Over the last three weeks, I've had a good time rounding-up the various girl-meets-guy scenerios posed on HeTexted.com, the website where women go to groupsource interpretations of men's text messages. In case you've missed our other posts on the subject, HeTexted is the dating advice way of saying "To the cloud!" Rather than simply screencapping the best of the best for you guys to yuck it up in the comments, this week I'm offering a little Y chromosome insight.
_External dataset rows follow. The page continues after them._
-- ==== Sys2Proof/Syntax.lean ====
section
/-! DEFINITION. The names of the block: its modes, phases, error kinds and results, and one constructor for every row of
spec/opcode_table.json (30_encoding.md R95). -/

namespace Sys2Proof

/-- The states of the decode state machine (R30). Their two-bit encoding is `Machine.modeCode`. -/
inductive Mode where
  | idle     -- no session
  | boot     -- bootstrap: the first code only
  | steady   -- all later codes
  | done     -- session ended, result in ERR
  deriving DecidableEq, Repr

/-- The alignment phase of the code reader (R27): first or second code of a three-byte group. -/
inductive Phase where
  | even
  | odd
  deriving DecidableEq, Repr, Inhabited

/-- The six error kinds (R170), in the order of R171. -/
inductive ErrKind where
  | sourceOpen
  | sinkOpen
  | allocation
  | read
  | write
  | invalidFormat
  deriving DecidableEq, Repr

/-- What ERR holds: OK or one error kind (R31, R171). There is no value 7 (U15). -/
inductive Result where
  | ok
  | error (e : ErrKind)
  deriving DecidableEq, Repr

/-- The operations of the block, one constructor per row of the opcode table. Operands are those of the rows:
a literal byte, a code, a phrase, the code width, an error kind. -/
inductive Instr where
  | decBoot (b : Byte)            -- DEC.BOOT, code `0000bbbbbbbb` in BOOT (R143)
  | decBootInvalid (c : Code)     -- DEC.BOOT.INVALID, a first code of 256 or more (R143)
  | decBootEmpty                  -- DEC.BOOT.EMPTY, clean end in BOOT (R143)
  | decHitLit (b : Byte)          -- DEC.HIT.LIT, code `0000bbbbbbbb` in STEADY (R144)
  | decHitRef (c : Code)          -- DEC.HIT.REF, 256 ≤ c < NEXT in STEADY (R144)
  | decKwk (c : Code)             -- DEC.KWK, c ≥ NEXT in STEADY (R145)
  | decEnd                        -- DEC.END, clean end in STEADY (R146)
  | decAbort (e : ErrKind)        -- DEC.ABORT (R147)
  | rdInit                        -- RD.INIT (R120)
  | rdCode                        -- RD.CODE (R123)
  | rdEven                        -- RD.EVEN (R121)
  | rdOdd                         -- RD.ODD (R122)
  | dictInit (width : Nat)        -- DICT.INIT (R100)
  | dictContains (c : Code)       -- DICT.CONTAINS (R101)
  | dictGet (c : Code)            -- DICT.GET (R102)
  | dictAdd (p : Phrase)          -- DICT.ADD (R103)
  | dictReset                     -- DICT.RESET (R104)
  | dictFree                      -- DICT.FREE (R105)
  | snkWrite (p : Phrase)         -- SNK.WRITE (R148)
  | start                         -- START (R141)
  deriving DecidableEq, Repr

end Sys2Proof
end

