-- ==== Sys2Proof/WellFormed.lean ====
section
/-! DEFINITION. Which operands an operation of the block may have (the opcode table's patterns and operands). -/

namespace Sys2Proof

/-- The error kinds the block itself raises; the other two belong to the collaborator (R172). -/
def ErrKind.ofBlock : ErrKind → Bool
  | .sourceOpen => false
  | .sinkOpen => false
  | .allocation => true
  | .read => true
  | .write => true
  | .invalidFormat => true

/-- A code outside the literal half of the code space: bits 11 to 8 not all zero (R85). -/
def Code.dynamic (c : Code) : Bool := !(c < 256#12)

/-- The operands the opcode table admits. A literal row's byte, a phrase and a looked-up code are unrestricted. -/
def Instr.wf : Instr → Bool
  | .decBoot _ => true
  | .decBootInvalid c => Code.dynamic c
  | .decBootEmpty => true
  | .decHitLit _ => true
  | .decHitRef c => Code.dynamic c
  | .decKwk c => Code.dynamic c
  | .decEnd => true
  | .decAbort e => e.ofBlock
  | .rdInit => true
  | .rdCode => true
  | .rdEven => true
  | .rdOdd => true
  | .dictInit width => width == Config.codeWidth
  | .dictContains _ => true
  | .dictGet _ => true
  | .dictAdd _ => true
  | .dictReset => true
  | .dictFree => true
  | .snkWrite _ => true
  | .start => true

end Sys2Proof
end

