/-! ## Decoding words written out from the encodings -/

/-- DEC.BOOT `0000 0100 0001`: bytes `0000 0100`, `0001 nnnn` (V1). -/
theorem test_decode_boot : reads (decode .boot 256#13 .even 0#8 [0b00000100#8, 0b00011111#8]) (.decBoot 0x41#8) 2 = true := by
  decide
/-- DEC.BOOT.INVALID `0001 0000 0000` (V25). -/
theorem test_decode_bootInvalid :
    reads (decode .boot 256#13 .even 0#8 [0b00010000#8, 0b00000000#8]) (.decBootInvalid 256#12) 2 = true := by decide
/-- DEC.BOOT.EMPTY: no bytes (V7). -/
theorem test_decode_bootEmpty : reads (decode .boot 256#13 .even 0#8 []) .decBootEmpty 0 = true := by decide
/-- DEC.HIT.LIT `0000 0100 0010` in ODD: PEND `nnnn 0000`, B2 `0100 0010` (V2). -/
theorem test_decode_hitLit :
    reads (decode .steady 256#13 .odd 0b00010000#8 [0b01000010#8]) (.decHitLit 0x42#8) 1 = true := by decide
/-- DEC.HIT.REF `0001 0000 0001` below NEXT, in EVEN (V20). -/
theorem test_decode_hitRef :
    reads (decode .steady 258#13 .even 0#8 [0b00010000#8, 0b00010000#8]) (.decHitRef 257#12) 2 = true := by decide
/-- DEC.KWK `0001 0000 0010` at NEXT, in ODD (V3). -/
theorem test_decode_kwk :
    reads (decode .steady 258#13 .odd 0b00000001#8 [0b00000010#8]) (.decKwk 258#12) 1 = true := by decide
/-- DEC.END: no bytes in STEADY, in either phase (R146, V1). -/
theorem test_decode_end :
    reads (decode .steady 256#13 .odd 0x10#8 []) .decEnd 0 = true ∧
      reads (decode .steady 257#13 .even 0#8 []) .decEnd 0 = true := by decide
/-- DEC.ABORT: one byte in EVEN, in BOOT and in STEADY (V5, V6). -/
theorem test_decode_abort :
    reads (decode .boot 256#13 .even 0#8 [0x04#8]) (.decAbort .read) 1 = true ∧
      reads (decode .steady 257#13 .even 0#8 [0x10#8]) (.decAbort .read) 1 = true := by decide
/-- No session, no code (R142). -/
theorem test_decode_noSession :
    decode .idle 256#13 .even 0#8 [0x04#8, 0x10#8] = .error .noSession ∧
      decode .done 256#13 .odd 0#8 [0x04#8] = .error .noSession := ⟨rfl, rfl⟩
/-- RD.EVEN and RD.ODD: the largest, the smallest and the crossed codes (V12 to V16). -/
theorem test_assembly :
    assembleEven 0xAB#8 0xCD#8 = 0xABC#12 ∧ assembleOdd 0xCD#8 0xEF#8 = 0xDEF#12 ∧
      assembleEven 0xFF#8 0xF0#8 = 0xFFF#12 ∧ assembleOdd 0x0F#8 0xFF#8 = 0xFFF#12 ∧
      assembleEven 0x10#8 0x00#8 = 0x100#12 ∧ assembleOdd 0x34#8 0x56#8 = 0x456#12 := by decide
/-- `Pack` as R92 writes it: the codes of V2 and of V3. -/
theorem test_pack :
    pack 0#4 [65#12, 66#12, 256#12] = [0x04#8, 0x10#8, 0x42#8, 0x10#8, 0x00#8] ∧
      pack 0#4 [65#12, 66#12, 256#12, 258#12] = [0x04#8, 0x10#8, 0x42#8, 0x10#8, 0x01#8, 0x02#8] := by decide
/-- Table words are first codes of a session. -/
theorem test_tableWords :
    decodeTableWord 16 0x041 = some (.decBoot 0x41#8) ∧ decodeTableWord 16 0xFFF = some (.decBootInvalid 0xFFF#12) ∧
      decodeTableWord 0 0 = some .decBootEmpty ∧ decodeTableWord 16 0x1000 = none := by decide
/-- The fetched word runs as the first instruction after reset, and in a running session in either phase. -/
theorem test_fetchWord :
    nextIs (step (State.reset.withFetchWord 16 0x041)) (fun t => t.out == [0x41#8] && t.mode == .steady) = true ∧
      nextIs (step (afterTwo.withFetchWord 16 0x100)) (fun t => t.prev == some pAB) = true ∧
      nextIs (step (afterThree.withFetchWord 16 0x102)) (fun t => t.prev == some pABA) = true := by decide
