-- ==== Sys2Proof/Machine/Dispatch.lean ====
section
/-! DEFINITION. The meaning of every command (43_filter_commands.md R140). -/

namespace Sys2Proof.Machine

def exec (i : Instr) (s : State) : Host.Outcome State Fault Refusal :=
  match i with
  | .new bitsPerKey expectedKeys base => Sys2Proof.Machine.execNew bitsPerKey expectedKeys base s
  | .insert hash => Sys2Proof.Machine.execInsert hash s
  | .contains hash => Sys2Proof.Machine.execContains hash s
  | .release => Sys2Proof.Machine.execRelease s
  | .rdcsr csr => Sys2Proof.Machine.execRdcsr csr s

end Sys2Proof.Machine
end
- Just So You Know Guys, Women Are Now Groupsourcing Interpretations of Your Texts on HeTexted.com
- 20 Examples of How Crazy Things Have Gotten on HeTexted.com In a Matter of Days
- 16 More Examples of Just How Crazy Things Have Gotten at HeTexted.com
- Checking In on HeTexted.com: Yep, Still Pretty Crazy
Let's get started...
My Take: How can you possible be "sttuuuuuuuckkk" in this scenerio? College is like the easiest thing ever. Find out what party he's at Thursday - Saturday and rise, wash, repeat. You'll know everything you need to know about pursuing the next time you see him.
My Take: You are an oblivious fool if you think he just wanted to see your feet.
My Take: Perfectly valid excuse. Women talk all the time about how they want a guy who's ambitious and successful, so occasional last minute snares like this come with the territory. You want a guy who makes a respectable living and can shower you with Hermes handbags during the holidays? Well, unless he's blue blood with a trust fund, he's going to have to be in a relationship with someone else too: The person who writes his paychecks. And, yes, sometimes it involves taking him to dinner. Chill, he'll reschedule.
My Take: Let's just pump the brakes with this "Or just a friend" b.s. He said it back, so we'll give him the benefit of the doubt that he still has feelings for you. Bro bro was with you for four freakin' years. Then again, he's also in a different time zone and experiencing a brief, fleeting distance-makes-the-heart-grow-stronger moment as a stranger in a strange land. I wouldn't take it too seriously.
My Take: Psshhh. Bringing over hot chocolate? Talking about not wearing clothes? Going for "drives."? Subtly is not your thing. His excuse of "work" is pretty much skywriting for "Look, I'm down for the easy, no-strings attached hook-ups, but hell no I don't want a relationship right now." Try to be a little more discreet, girl.
My Take: Hmmmm, me thinks someone isn't telling the whole story here. Yes, I'm looking at you, HeTexted uploader. I'm going to paint a picture of what I think happened: You hung out with the FRIENDS of the guy you were on-again, off-again seeing instead of with the actual guy. You only have your self to blame for him being pissed at you. Clearly it's a classic case of actions showing mixed messages.